Exercise prompt: Beneath this instruction is a block of data; output from it exactly the lines that run from the one containing "((s.capture (gp .pch) 0x0E0 (pchWhere 0x01" through the one containing "((s.capture (gp .pch) 0x0E0 (pchWhere 0x04", inclusive.

● ● ● ●

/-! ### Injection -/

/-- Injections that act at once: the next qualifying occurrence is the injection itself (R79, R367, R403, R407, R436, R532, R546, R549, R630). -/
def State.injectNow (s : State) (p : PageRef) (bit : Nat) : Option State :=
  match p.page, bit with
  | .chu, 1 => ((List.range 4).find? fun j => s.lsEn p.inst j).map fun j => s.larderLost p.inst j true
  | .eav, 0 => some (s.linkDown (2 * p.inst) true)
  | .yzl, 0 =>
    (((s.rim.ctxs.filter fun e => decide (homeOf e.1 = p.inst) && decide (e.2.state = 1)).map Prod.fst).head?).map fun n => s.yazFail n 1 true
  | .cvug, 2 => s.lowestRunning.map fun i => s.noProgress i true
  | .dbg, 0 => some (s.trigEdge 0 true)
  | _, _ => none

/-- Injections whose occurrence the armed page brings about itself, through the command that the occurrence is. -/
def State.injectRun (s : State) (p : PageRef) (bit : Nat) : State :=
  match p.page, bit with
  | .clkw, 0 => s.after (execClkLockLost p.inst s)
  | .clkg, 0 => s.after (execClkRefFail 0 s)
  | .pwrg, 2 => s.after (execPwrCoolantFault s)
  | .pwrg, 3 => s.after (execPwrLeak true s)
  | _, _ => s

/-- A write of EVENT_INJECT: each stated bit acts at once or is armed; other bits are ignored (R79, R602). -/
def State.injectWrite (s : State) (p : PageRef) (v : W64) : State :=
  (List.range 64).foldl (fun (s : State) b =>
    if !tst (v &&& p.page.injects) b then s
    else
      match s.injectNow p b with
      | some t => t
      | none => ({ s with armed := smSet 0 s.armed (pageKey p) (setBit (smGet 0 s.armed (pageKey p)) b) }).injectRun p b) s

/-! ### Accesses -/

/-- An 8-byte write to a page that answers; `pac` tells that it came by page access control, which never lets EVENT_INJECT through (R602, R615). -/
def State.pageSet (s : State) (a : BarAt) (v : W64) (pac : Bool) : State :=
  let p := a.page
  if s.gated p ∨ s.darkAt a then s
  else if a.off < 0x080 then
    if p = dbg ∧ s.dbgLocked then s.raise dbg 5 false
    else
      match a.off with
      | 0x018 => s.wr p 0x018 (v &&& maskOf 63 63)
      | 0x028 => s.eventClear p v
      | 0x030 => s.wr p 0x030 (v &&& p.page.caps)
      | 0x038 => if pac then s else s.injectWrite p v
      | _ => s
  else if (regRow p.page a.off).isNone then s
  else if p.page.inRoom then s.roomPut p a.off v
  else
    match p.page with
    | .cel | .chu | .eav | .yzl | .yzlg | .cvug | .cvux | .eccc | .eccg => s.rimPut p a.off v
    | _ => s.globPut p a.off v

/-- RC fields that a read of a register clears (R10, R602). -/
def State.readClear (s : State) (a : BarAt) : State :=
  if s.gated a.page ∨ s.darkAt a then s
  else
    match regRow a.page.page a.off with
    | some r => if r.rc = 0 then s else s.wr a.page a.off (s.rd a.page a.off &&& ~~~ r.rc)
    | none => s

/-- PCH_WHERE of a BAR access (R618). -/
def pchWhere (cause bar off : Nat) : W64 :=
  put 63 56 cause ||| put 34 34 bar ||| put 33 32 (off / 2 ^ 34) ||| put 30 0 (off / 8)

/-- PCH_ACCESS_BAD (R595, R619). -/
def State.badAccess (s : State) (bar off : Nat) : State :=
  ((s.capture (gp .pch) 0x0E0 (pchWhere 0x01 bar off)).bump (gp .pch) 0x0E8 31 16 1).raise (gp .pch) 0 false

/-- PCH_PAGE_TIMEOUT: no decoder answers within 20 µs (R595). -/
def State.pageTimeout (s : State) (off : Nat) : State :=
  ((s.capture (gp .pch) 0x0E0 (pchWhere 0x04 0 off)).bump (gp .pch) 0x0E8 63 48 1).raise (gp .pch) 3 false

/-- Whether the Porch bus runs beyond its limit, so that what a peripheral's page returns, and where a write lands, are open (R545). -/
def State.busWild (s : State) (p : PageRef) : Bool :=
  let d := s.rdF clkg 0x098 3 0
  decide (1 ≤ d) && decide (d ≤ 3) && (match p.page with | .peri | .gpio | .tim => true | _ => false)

● ● ● ●

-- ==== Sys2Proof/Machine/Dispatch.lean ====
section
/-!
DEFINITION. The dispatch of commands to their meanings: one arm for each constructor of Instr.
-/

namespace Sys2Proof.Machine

● ● ● ●

Result below:
  ((s.capture (gp .pch) 0x0E0 (pchWhere 0x01 bar off)).bump (gp .pch) 0x0E8 31 16 1).raise (gp .pch) 0 false

/-- PCH_PAGE_TIMEOUT: no decoder answers within 20 µs (R595). -/
def State.pageTimeout (s : State) (off : Nat) : State :=
  ((s.capture (gp .pch) 0x0E0 (pchWhere 0x04 0 off)).bump (gp .pch) 0x0E8 63 48 1).raise (gp .pch) 3 false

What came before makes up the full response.